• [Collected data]
-- ==== Sys2Proof/Tests/Slice0.lean ====
section
/-! SUPPORT. The model's own tests. Expected values are the spec's worked examples and tables, named
at each test. The second half shows, for each statement with hypotheses, concrete values that meet
them, clause by clause. -/

open Sys2Proof Sys2Proof.Machine Host

namespace Sys2Proof.Tests

/-- The next state of an outcome, if it is one. -/
def next? : Outcome State Fault Refusal → Option State
  | .next s => some s
  | .fault _ => none
  | .refused _ => none

/-- The refusal of an outcome, if it is one. -/
def refusal? : Outcome State Fault Refusal → Option Refusal
  | .next _ => none
  | .fault _ => none
  | .refused r => some r

/-- What the block reports one step after being handed the command word `w`. -/
def outcomeOf (s : State) (w : Nat) : Option (Word × Word × Word × Nat × Nat × Nat) :=
  (next? (step (s.withFetchWord 32 w))).map State.reported

/-- Reset with the operands of a modular command. -/
def modular (m a b : Nat) : State := { State.reset with mod := m, opa := a, opb := b }

/-- The toy curve `y² = x³ + 2x + 2 mod 17` of 95_test_vectors.md V6, group order 19. -/
def weierstrass17 (k x1 y1 x2 y2 : Nat) : State :=
  { State.reset with
    mod := 17, ord := 19, ca := 2, k := k, p1x := x1, p1y := y1, p2x := x2, p2y := y2 }

/-- The toy curve `3y² = x³ + 4x² + x mod 29` of 95_test_vectors.md V7, `G = (2, 12)` of order 7. -/
def montgomery29 (k x1 y1 x2 y2 : Nat) : State :=
  { State.reset with
    mod := 29, ord := 7, ca := 4, cb := 3, k := k, p1x := x1, p1y := y1, p2x := x2, p2y := y2 }

/-- `s` with one host event still to come. -/
def withEvent (s : State) (e : HostEvent) : State := { s with pending := [e] }

/-! ## Well-formedness: one ill-formed term per check -/

theorem test_wf_refuses_width_not_a_multiple_of_32 : ¬ Config.wf ⟨264, 0⟩ := by decide
theorem test_wf_refuses_width_below_256 : ¬ Config.wf ⟨224, 0⟩ := by decide
theorem test_wf_refuses_base_not_a_multiple_of_4 : ¬ Config.wf ⟨256, 2⟩ := by decide
theorem test_wf_default : Config.wf Config.default := by decide
theorem test_wf_every_command (i : Instr) : i.wf = true := by cases i <;> rfl

/-! ## Decoding: the words of 30_encoding.md R94, bit 31 first -/

theorem test_decode_montmul : decode 0b00000000000000000000000000000001#32 = .ok .montmul := by decide
theorem test_decode_barrett : decode 0b00000000000000000000000000000010#32 = .ok .barrett := by decide
theorem test_decode_modinv : decode 0b00000000000000000000000000000011#32 = .ok .modinv := by decide
theorem test_decode_wAdd : decode 0b00000000000000000000000000010000#32 = .ok .wAdd := by decide
theorem test_decode_wDbl : decode 0b00000000000000000000000000010001#32 = .ok .wDbl := by decide
theorem test_decode_wSmul : decode 0b00000000000000000000000000010010#32 = .ok .wSmul := by decide
theorem test_decode_mAdd : decode 0b00000000000000000000000000100000#32 = .ok .mAdd := by decide
theorem test_decode_mSmul : decode 0b00000000000000000000000000100010#32 = .ok .mSmul := by decide

/-- R96 names both words. -/
theorem test_decode_unassigned :
    decode 0x00000000#32 = .error .unassignedOpcode ∧
    decode 0x00000021#32 = .error .unassignedOpcode := by decide

/-- A legal opcode with one reserved bit set, lowest and highest (R96). -/
theorem test_decode_reserved :
    decode 0x00000101#32 = .error .reservedNotZero ∧
    decode 0x80000001#32 = .error .reservedNotZero := by decide

theorem test_decode_short : decodeBytes [0x01#8, 0x00#8, 0x00#8] = .error .tooFewBytes := by decide
theorem test_table_word : decodeTableWord 32 0x22 = some .mSmul := by decide
theorem test_table_word_long : decodeTableWord 64 (2 ^ 32 + 1) = none := by decide

/-! ## One command each -/

/-- 40_modular.md R121, the example. -/
theorem test_montmul : outcomeOf (modular 11 3 4) 0x01 = some (1, 0x10, 0, 5, 0, 0) := by decide
/-- R121: an even modulus is InvalidModulus. -/
theorem test_montmul_even : outcomeOf (modular 12 3 4) 0x01 = some (1, 0x01, 0, 0, 0, 0) := by decide
/-- 40_modular.md R122, the example. -/
theorem test_barrett : outcomeOf (modular 1000 1024 0) 0x02 = some (2, 0x10, 0, 24, 0, 0) := by decide
/-- `2^256 mod 11 = 9` (R121, the example): `OPB` is the high half. -/
theorem test_barrett_high : outcomeOf (modular 11 0 1) 0x02 = some (2, 0x10, 0, 9, 0, 0) := by decide
/-- 40_modular.md R123, the two examples. -/
theorem test_modinv : outcomeOf (modular 11 3 0) 0x03 = some (3, 0x10, 0, 4, 0, 0) := by decide
theorem test_modinv_fails : outcomeOf (modular 8 4 0) 0x03 = some (3, 0x02, 0, 0, 0, 0) := by decide
/-- 41_weierstrass.md R153, the example. -/
theorem test_wAdd : outcomeOf (weierstrass17 0 5 1 6 3) 0x10 = some (0x10, 0x10, 0, 0, 10, 6) := by
  decide
/-- R203: a coordinate equal to `MOD` is BadOperand. -/
theorem test_wAdd_range : outcomeOf (weierstrass17 0 5 1 6 17) 0x10 = some (0x10, 0x05, 0, 0, 0, 0) := by
  decide
/-- 41_weierstrass.md R154, the example. -/
theorem test_wDbl : outcomeOf (weierstrass17 0 5 1 0 0) 0x11 = some (0x11, 0x10, 0, 0, 6, 3) := by decide
/-- 41_weierstrass.md R155, the example and its `K = 19`. -/
theorem test_wSmul : outcomeOf (weierstrass17 3 5 1 0 0) 0x12 = some (0x12, 0x10, 0, 0, 10, 6) := by
  decide
theorem test_wSmul_order : outcomeOf (weierstrass17 19 5 1 0 0) 0x12 = some (0x12, 0x10, 1, 0, 0, 0) := by
  decide
/-- 42_montgomery_curve.md R183, the chord and the tangent. -/
theorem test_mAdd_chord :
    outcomeOf (montgomery29 0 2 12 21 17) 0x20 = some (0x20, 0x10, 0, 0, 10, 21) := by decide
theorem test_mAdd_tangent :
    outcomeOf (montgomery29 0 21 17 21 17) 0x20 = some (0x20, 0x10, 0, 0, 10, 8) := by decide
/-- 42_montgomery_curve.md R184, the example with `K = 10`, and its `K = 7`. -/
theorem test_mSmul : outcomeOf (montgomery29 10 2 12 0 0) 0x22 = some (0x22, 0x10, 0, 0, 10, 21) := by
  decide
theorem test_mSmul_order : outcomeOf (montgomery29 7 2 12 0 0) 0x22 = some (0x22, 0x10, 1, 0, 0, 0) := by
  decide
/-- R96: an illegal word is stored and fails with IllegalCommand. -/
theorem test_illegal_word : outcomeOf (modular 11 3 4) 0x21 = some (0x21, 0x04, 0, 0, 0, 0) := by decide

• [ASSIGNED TASK]
From the first line of the data through the line with "31 first -/", quote each line exactly and add nothing else.

• [FINISHED EXERCISE]
-- ==== Sys2Proof/Tests/Slice0.lean ====
section
/-! SUPPORT. The model's own tests. Expected values are the spec's worked examples and tables, named
at each test. The second half shows, for each statement with hypotheses, concrete values that meet
them, clause by clause. -/

open Sys2Proof Sys2Proof.Machine Host

namespace Sys2Proof.Tests

/-- The next state of an outcome, if it is one. -/
def next? : Outcome State Fault Refusal → Option State
  | .next s => some s
  | .fault _ => none
  | .refused _ => none

/-- The refusal of an outcome, if it is one. -/
def refusal? : Outcome State Fault Refusal → Option Refusal
  | .next _ => none
  | .fault _ => none
  | .refused r => some r

/-- What the block reports one step after being handed the command word `w`. -/
def outcomeOf (s : State) (w : Nat) : Option (Word × Word × Word × Nat × Nat × Nat) :=
  (next? (step (s.withFetchWord 32 w))).map State.reported

/-- Reset with the operands of a modular command. -/
def modular (m a b : Nat) : State := { State.reset with mod := m, opa := a, opb := b }

/-- The toy curve `y² = x³ + 2x + 2 mod 17` of 95_test_vectors.md V6, group order 19. -/
def weierstrass17 (k x1 y1 x2 y2 : Nat) : State :=
  { State.reset with
    mod := 17, ord := 19, ca := 2, k := k, p1x := x1, p1y := y1, p2x := x2, p2y := y2 }

/-- The toy curve `3y² = x³ + 4x² + x mod 29` of 95_test_vectors.md V7, `G = (2, 12)` of order 7. -/
def montgomery29 (k x1 y1 x2 y2 : Nat) : State :=
  { State.reset with
    mod := 29, ord := 7, ca := 4, cb := 3, k := k, p1x := x1, p1y := y1, p2x := x2, p2y := y2 }

/-- `s` with one host event still to come. -/
def withEvent (s : State) (e : HostEvent) : State := { s with pending := [e] }

/-! ## Well-formedness: one ill-formed term per check -/

theorem test_wf_refuses_width_not_a_multiple_of_32 : ¬ Config.wf ⟨264, 0⟩ := by decide
theorem test_wf_refuses_width_below_256 : ¬ Config.wf ⟨224, 0⟩ := by decide
theorem test_wf_refuses_base_not_a_multiple_of_4 : ¬ Config.wf ⟨256, 2⟩ := by decide
theorem test_wf_default : Config.wf Config.default := by decide
theorem test_wf_every_command (i : Instr) : i.wf = true := by cases i <;> rfl

/-! ## Decoding: the words of 30_encoding.md R94, bit 31 first -/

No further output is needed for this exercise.